▸ Directions
From the first line of the data below, copy each line up to the one containing "DEFINITION. Machine/RegView.lean: what", and include that line too.

▸ Input for this task
-- ==== Sys2Proof/Machine/RegView.lean ====
section
/-!
DEFINITION. Machine/RegView.lean: what a register reads as, and what a read and a write of BAR0 do (spec/19_register_reference.md
R535 to R548, spec/00_scope.md R6, R7, R10): the fields the other blocks hold are laid over the stored ones.
-/

namespace Sys2Proof.Machine

/-! ## What the fields held elsewhere read as -/

/-- Fields with the values they read as. -/
abbrev View := List (Fld × Nat)

/-- A field that is one bit. -/
def one (f : Fld) (b : Bool) : Fld × Nat := (f, b2n b)

/-- The cadence state's code (R70). -/
def CadState.code : CadState → Nat
  | .unset => 0 | .acquire => 1 | .locked => 2 | .refonly => 3 | .follow => 4 | .slew => 5 | .holdover => 6

/-- The composition state's code (R32). -/
def CompState.code : CompState → Nat
  | .steady => 0 | .staged => 1 | .grace => 2 | .graceStaged => 3

/-- How many of the cores in a range are in a state. -/
def Dev.coresIn (d : Dev) (st : CoreState) : Nat := ((List.range 544).filter fun k => (d.core k).state == st).length

/-- The logical core positions served by an active core (R540). -/
def Dev.served (d : Dev) : Nat :=
  ((List.range 544).filter fun k => decide (k % 136 < 128) && (d.core (d.servedBy k)).state == .active).length

/-- GLB (R32, R71, R540). -/
def Dev.viewGlb (d : Dev) : View :=
  (if d.pwr.readyComp then
    [(F.GLB_CAP_CORES, d.served), (F.GLB_CAP_SPARES, d.coresIn .spare), (F.GLB_CAP_CH_GROUPS, 32 - d.memt.badGroups.length),
     (F.GLB_CAP_PORTS, ((List.range 16).filter fun i => (d.azPort i).state == 2).length)] else [])
  ++ [one F.GLB_MODE_DETM d.cad.detm, one F.GLB_MODE_DETM_REQ d.cad.detmReq, one F.GLB_MODE_DETM_PEND (d.cad.detm != d.cad.detmReq),
      (F.GLB_COMP_EPOCH_MAP_EPOCH, d.comp.cur.epoch), (F.GLB_COMP_EPOCH_ROLE_EPOCH, d.comp.roleEpoch),
      (F.GLB_COMP_STATE_ROLE, d.comp.role), (F.GLB_COMP_STATE_STATE, d.comp.state.code),
      (F.GLB_COMP_STATE_PEND_ROLE, match d.comp.pending with | some m => m.roleOf d.me | none => 0),
      (F.GLB_COMP_STATE_PADDOCKS, d.myMembers.length), (F.GLB_COMP_STATE_GRACE_BEATS, d.comp.cur.grace),
      (F.GLB_COMP_BEAT_EFF_BEAT, match d.comp.pending with | some m => m.effBeat | none => d.comp.cur.effBeat)]

/-- CAD (R70). -/
def Dev.viewCad (d : Dev) : View :=
  [(F.CAD_COUNT_COUNT, d.cad.count), (F.CAD_STATE_STATE, d.cad.state.code), (F.CAD_STATE_STRATUM, d.cad.stratum),
   (F.CAD_STATE_SRC_PORT, if d.cad.state == .follow || d.cad.acquiredFrom then d.cad.srcPort else 0),
   (F.CAD_STATE_OFFSET, toTwos 16 d.cad.offset16), one F.CAD_LOAD_ARM d.cad.arm]

/-- INTK (R185). -/
def Dev.viewIntk (d : Dev) : View :=
  [(F.INTK_STAT_COUNT, d.queued), (F.INTK_STAT_XOFF, natOfBits d.stl.xoff), one F.INTK_STAT_OPEN d.stl.openLvl.isSome]
  ++ (List.range 8).map (fun l => (F.INTK_LVL_COUNT l, d.levelCount l))
  ++ (List.range 8).map fun w => (F.INTK_POP_ITEM w, field d.stl.pop (8 * w) 8)

/-- What STL_DATA shows of the entry STL_SEL names (R186); what a free entry holds is open, drawn at each copy. -/
def Dev.stlEntry (d : Dev) : Bytes :=
  let i := d.fld F.STL_SEL_STALL
  let free := (List.range 16).flatMap fun w =>
    let v := Config.freeStall d.fresh i w
    leBytes 8 (if w = 0 then i + bits v 31 17 * 2 ^ 17 + bits v 63 40 * 2 ^ 40 else v)
  if d.flag F.STL_SEL_SHADOW then
    match (Config.shadowAt (Tbl.keys d.stl.shadow) i).bind (Tbl.at? d.stl.shadow) with
    | some e => e.r.bytes
    | none => free
  else match d.stall? i with
    | some x => x.r.bytes
    | none => free

/-- STL (R186): the counts by state, and the record copied at the last read of STL_DATA[0]. -/
def Dev.viewStl (d : Dev) : View :=
  let inState := fun (c : Nat) => (d.stl.stalls.filter fun (x : Nat × Stall) => x.2.r.state.code == c).length
  [(F.STL_SHADOW_HELD, d.stl.shadow.length), (F.STL_STATE_CNT_COUNT 0, d.freeStalls + inState 0)]
  ++ (List.range 9).map (fun c => (F.STL_STATE_CNT_COUNT (c + 1), inState (c + 1)))
  ++ (List.range 16).map fun w => (F.STL_DATA_WORD w, field d.stl.dataCopy (8 * w) 8)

▸ Solved exercise
-- ==== Sys2Proof/Machine/RegView.lean ====
section
/-!
DEFINITION. Machine/RegView.lean: what a register reads as, and what a read and a write of BAR0 do (spec/19_register_reference.md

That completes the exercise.